Saturday 5 February 2011

Gnocchi di patate – Potato gnocchi

An Estonian reader requests a gnocchi lesson so here goes.

Light and airy pillows of potato and parmesan – that is what I wanted to achieve when I experimented on Friday night with different ratios of flour, parmesan, eggs and potato. The tasting team were torn between two variants. Finally, decisively, I’ve plumped for the variant given below: the 5:1:1 recipe.

As you can see from the photo, I’ve served the gnocchi with pesto but you may prefer butter and grated parmesan, or tomato sauce with prosciutto or even gorgonzola melted in cream. Whatever you do, don’t drown the gnocchi. They’re simple souls that cannot swim. The point is the gnocchi, not the sauce.

Big tip: don’t skin and boil the potatoes – they become waterlogged and then need more flour to cohere. Bake them in the oven or cook them in a microwave.

Potato gnocchi with pesto
Ingredients (easily enough for 4)

500g potatoes, cooked and peeled

100g plain flour

100g grated parmesan

salt and pepper

½ tsp grated nutmeg

2 large eggs

100g pesto

40g butter

3tbl olive oil

Method

1. Bake the potatoes in their skins, in the oven or a microwave until they yield to finger pressure.

2. Once they are cool enough to handle, skin them and chop them into blobs. Put them through a ricer or a mouli or failing that mash them thoroughly. Do not process them unless you want to use the results for wallpapering.

3. Combine thoroughly with the flour, parmesan, salt and pepper and nutmeg.

4. Gradually mix in the two beaten eggs. Once the mixture coheres you may not need all the egg.
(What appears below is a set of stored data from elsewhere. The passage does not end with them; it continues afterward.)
-- ==== Sys2Proof/Syntax.lean ====
section
/-! DEFINITION. The syntax of the commands: one constructor of Instr for each row of spec/opcode_table.json,
with the operands that the row's rule gives it, and the small operand types they need. A value that a command takes
from outside the device (bytes read from a host's memory, the outcome of a medium read, the outcome of a check that
the manual leaves to physics) is an operand of the command. -/

namespace Sys2Proof

/-- A PCI function: fabric port and ARI function number, which is the partition number (R303). -/
structure FnId where
  port : Nat
  num : Nat
deriving DecidableEq, Repr

/-- The common part of an admin command as fetched from the admin submission queue of a function (R182):
the function, the command identifier CID, and whether a reserved field or bit of the 64 bytes is not zero. `run` counts the enables
of the queue up to the one under which the command was fetched; the device notes it at the fetch, so a command arrives with 0. -/
structure Adm where
  fn : FnId
  cid : Nat
  rsv : Bool
  run : Nat := 0
deriving DecidableEq, Repr

/-- The parameters of CH_CREATE, Table 06.4. `args` is RECIPE_ARGS read little-endian. -/
structure ChArgs where
  recipe : Nat
  cls : Nat
  policy : Nat
  sqLog2 : Nat
  cqLog2 : Nat
  loc : Nat
  clusters : Nat
  sqAddr : Nat
  cqAddr : Nat
  sqEp : Nat
  cqEp : Nat
  inflight : Nat
  flags : Nat
  args : Nat
deriving DecidableEq, Repr

/-- The outcome of an access that the device makes outside itself: the bytes (none for a write),
a failed access (timeout, unsupported request, abort), or data that arrived poisoned. -/
inductive Resp where
  | data (bs : List Byte)
  | failed
  | poisoned
  /-- No answer within the completion timeout (R344, R345). -/
  | timedOut
deriving DecidableEq, Repr

/-- A write of a tail or head of an admin queue: its value, and how the read of the queue that it may bring about ends (R181). -/
structure QWrite where
  val : Nat
  acc : Resp
deriving DecidableEq, Repr

/-- The SECDED outcome of a cluster SRAM read (R153). -/
inductive Ecc where
  | ok
  | corrected
  | uncorrectable
deriving DecidableEq, Repr

/-- The residue check of an array result (R167): the first pass agrees, only the replay agrees, or neither does; in a
duplicate window the mismatch may be the Bud's own (R168). -/
inductive Residue where
  | pass
  | masked
  | hard
  | budMasked
  | budHard
deriving DecidableEq, Repr

/-- The comparison of a duplicate window that this STEP ends or continues (R389, R391). -/
inductive DupCheck where
  | agree
  | differ
deriving DecidableEq, Repr

/-- A DRAM device of T2: its DDR channel, its subchannel and its number there (R377, R378). -/
structure DramDev where
  ch : Nat
  sub : Nat
  dev : Nat
deriving DecidableEq, Repr

/-- The outcome of the medium reads and refresh that an access or a scrub makes (R377, R378):
good data, a corrected word, numbered within what is read, with the DRAM device and row that needed correction, or an
uncorrectable error. -/
inductive Med where
  | good
  | corrected (word : Nat) (dram : Option (DramDev × Nat))
  | uncorrectable
deriving DecidableEq, Repr

/-- A host load, store or coherence request as it arrives at a fabric port (Table 11.11).
In native mode `src` and `dst` are endpoints; in CXL mode the port alone names the function. -/
structure HReq where
  port : Nat
  src : Nat
  dst : Nat
  off : Nat
  tag : Nat
  pool : Nat
  lock : Bool
  last : Bool
  lockId : Nat
  poisoned : Bool
deriving DecidableEq, Repr

/-- Who writes a dictionary entry: the FABRIC role, the OBSERVER role, or the PARTITION role of a partition (R427). -/
inductive Role where
  | fabric
  | observer
  | partition (p : Nat)
deriving DecidableEq, Repr

/-- A write or request that reaches the bay registers: a dictionary role, or the bay DVSEC of a function (R362). -/
inductive Writer where
  | role (r : Role)
  | dvsec (fn : FnId)
deriving DecidableEq, Repr

/-- Where a data path parity error is found, Table 12.2, and whether the reissue checks. -/
inductive Beat where
  | hostRead (q : HReq) (masked : Bool)
  | streamRead (c op : Nat) (masked : Bool)
  | streamWrite (c op : Nat) (masked : Bool)
  | hostWrite (q : HReq) (mask : BitVec 64)
  | bar2Write (fn : FnId) (off len : Nat)
  /-- Data of a BAR2 read under the requester's tag. -/
  | bar2Read (fn : FnId) (tag off len : Nat) (masked : Bool)
  /-- Data read for a recipe on the channel of a handle. -/
  | recipeRead (handle : Nat) (masked : Bool)
  | header (q : HReq) (nonPosted : Bool)
  /-- A header of a BAR2 request, under the requester's tag. -/
  | bar2Header (fn : FnId) (tag : Nat) (nonPosted : Bool)
  | issued (tag : Nat)
  | lockBeat (lock : Nat)
  | ring (port : Nat)
deriving DecidableEq, Repr

/-- A move entry of a placement program's output (R54): first page, page count, destination tier, and whether its
seven last bytes are zero. -/
structure Move where
  first : Nat
  count : Nat
  tier : Nat
  zeroTail : Bool
deriving DecidableEq, Repr

/-- The outcome of a link training (R328, R329): whether the link came up, what the partner selected, its UBL major
and minor version and feature bits, and the rate and width trained. -/
structure Training where
  up : Bool
  selUbl : Bool
  selCxl : Bool
  major : Nat
  minor : Nat
  feats : Nat
  speed : Nat
  width : Nat
deriving DecidableEq, Repr

/-- An HBM stack or a DDR channel. -/
inductive MemUnit where
  | stack (s : Nat)
  | ddr (d : Nat)
deriving DecidableEq, Repr

/-- A unit that runs in lockstep (Table 12.3): a cluster sequencer; a memory controller or codec engine with the blocks
(partition, block) of writes partly applied; a directory, dispatcher or arbiter; a Primrose placement core with the
object it was serving; a flash translation core and whether it returns within 1 s. -/
inductive LockUnit where
  | cluster (c : Nat)
  | memory (u : MemUnit) (partly : List (Nat × Nat))
  | control
  | placement (part obj : Nat)
  | flash (bay : Nat) (returns : Bool)
deriving DecidableEq, Repr

/-- What patrol scrub reads: a stored block, or a word of device metadata (R384): a page map entry, the object table of a
partition, a directory entry, the context of a channel or synchronisation object by its handle, a data key. -/
inductive ScrubT where
  | block (part blk : Nat)
  | pageEntry (part page : Nat)
  | objTable (part : Nat)
  | dirEntry (part line : Nat)
  | chanCtx (handle : Nat)
  | syncCtx (handle : Nat)
  | dataKey (part : Nat)
deriving DecidableEq, Repr

/-- The header of a ring frame (R351, R412): destination and source module, SEQ, and whether its checks pass; for a frame without
RAW the payload bytes that LEN gives and the coded bytes that the frame carried (R108). -/
structure RingHdr where
  dst : Nat
  src : Nat
  seq : Nat
  good : Bool
  coded : Option (Nat × List Byte)
deriving DecidableEq, Repr

/-- The payload of HEARTBEAT, Table 13.4. -/
structure HbBody where
  state : Nat
  formats : Nat
  commit : Nat
  lease : Bool
  version : Nat
  digest : Nat
deriving DecidableEq, Repr

/-- An admin command that acts on an object, as it crosses the ring in a COMMAND record (R411). -/
inductive ObjCmd where
  | create (obj n off k desc : Nat)
  | place (obj desc : Nat)
  | destroy (obj : Nat)
  | viewSet (obj kind fmt : Nat)
  | viewCreate (win kind fmt v off backing stoch : Nat)
  | seal (obj base fmt mode sectors : Nat)
  | share (obj acc : Nat)
  | withdraw (obj : Nat)
  | imp (al owner acc oobj off : Nat)
  | acceptStale (count off : Nat)
deriving DecidableEq, Repr

/-- A logged channel context (R411): index, generation, parameters, bound port, indexes, phase, and the TAGs of the
descriptors fetched and not completed. -/
structure ChanCtx where
  idx : Nat
  gen : Nat
  a : ChArgs
  port : Nat
  sqHead : Nat
  cqTail : Nat
  cqHead : Nat
  phase : Bool
  tags : List Nat
  gone : Bool
deriving DecidableEq, Repr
The mixture should be sticky but not gloopy. (I’m not sure what the Estonian for gloopy is but we want something like the texture of a moist bread dough.)

5. Roll the mixture into a ball, wrap in cling film and refrigerate to firm it up.

6. Flour a rolling board and cut the gnocchi mixture into four lumps.

7. Roll these out into a sausage shape about two cms. in diameter, then cut off pieces about 1 cm. in width. Smaller is good – they cook quicker.

8. Roll each piece into a little ball, and, if you prefer, into a flatter longer more traditional gnocchi shape.

9. Have ready a wide pan several inches deep with simmering water. Poach a gnocchi for three minutes to test the cooking time. Adjust if necessary. Then poach the remaining gnocchi, and as they are cooked lay them on a tea towel to drain.

10. Melt the butter in a frying pan with the olive oil and gently sauté the gnocchi, adding the sauce. Serve.